* **PROVIDED MATERIAL**:
********************

-- ==== Sys2Proof/Laws/State.lean ====
section
/-! SUPPORT. What each shared update of the state leaves in each field: one lemma for a field and an update. -/

namespace Sys2Proof.Machine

********************

* **WHAT THE EXERCISE ASKS**:
Transcribe the data in full, matching every line exactly.

* **ANSWER SECTION**:
-- ==== Sys2Proof/Laws/State.lean ====
section
/-! SUPPORT. What each shared update of the state leaves in each field: one lemma for a field and an update. -/

namespace Sys2Proof.Machine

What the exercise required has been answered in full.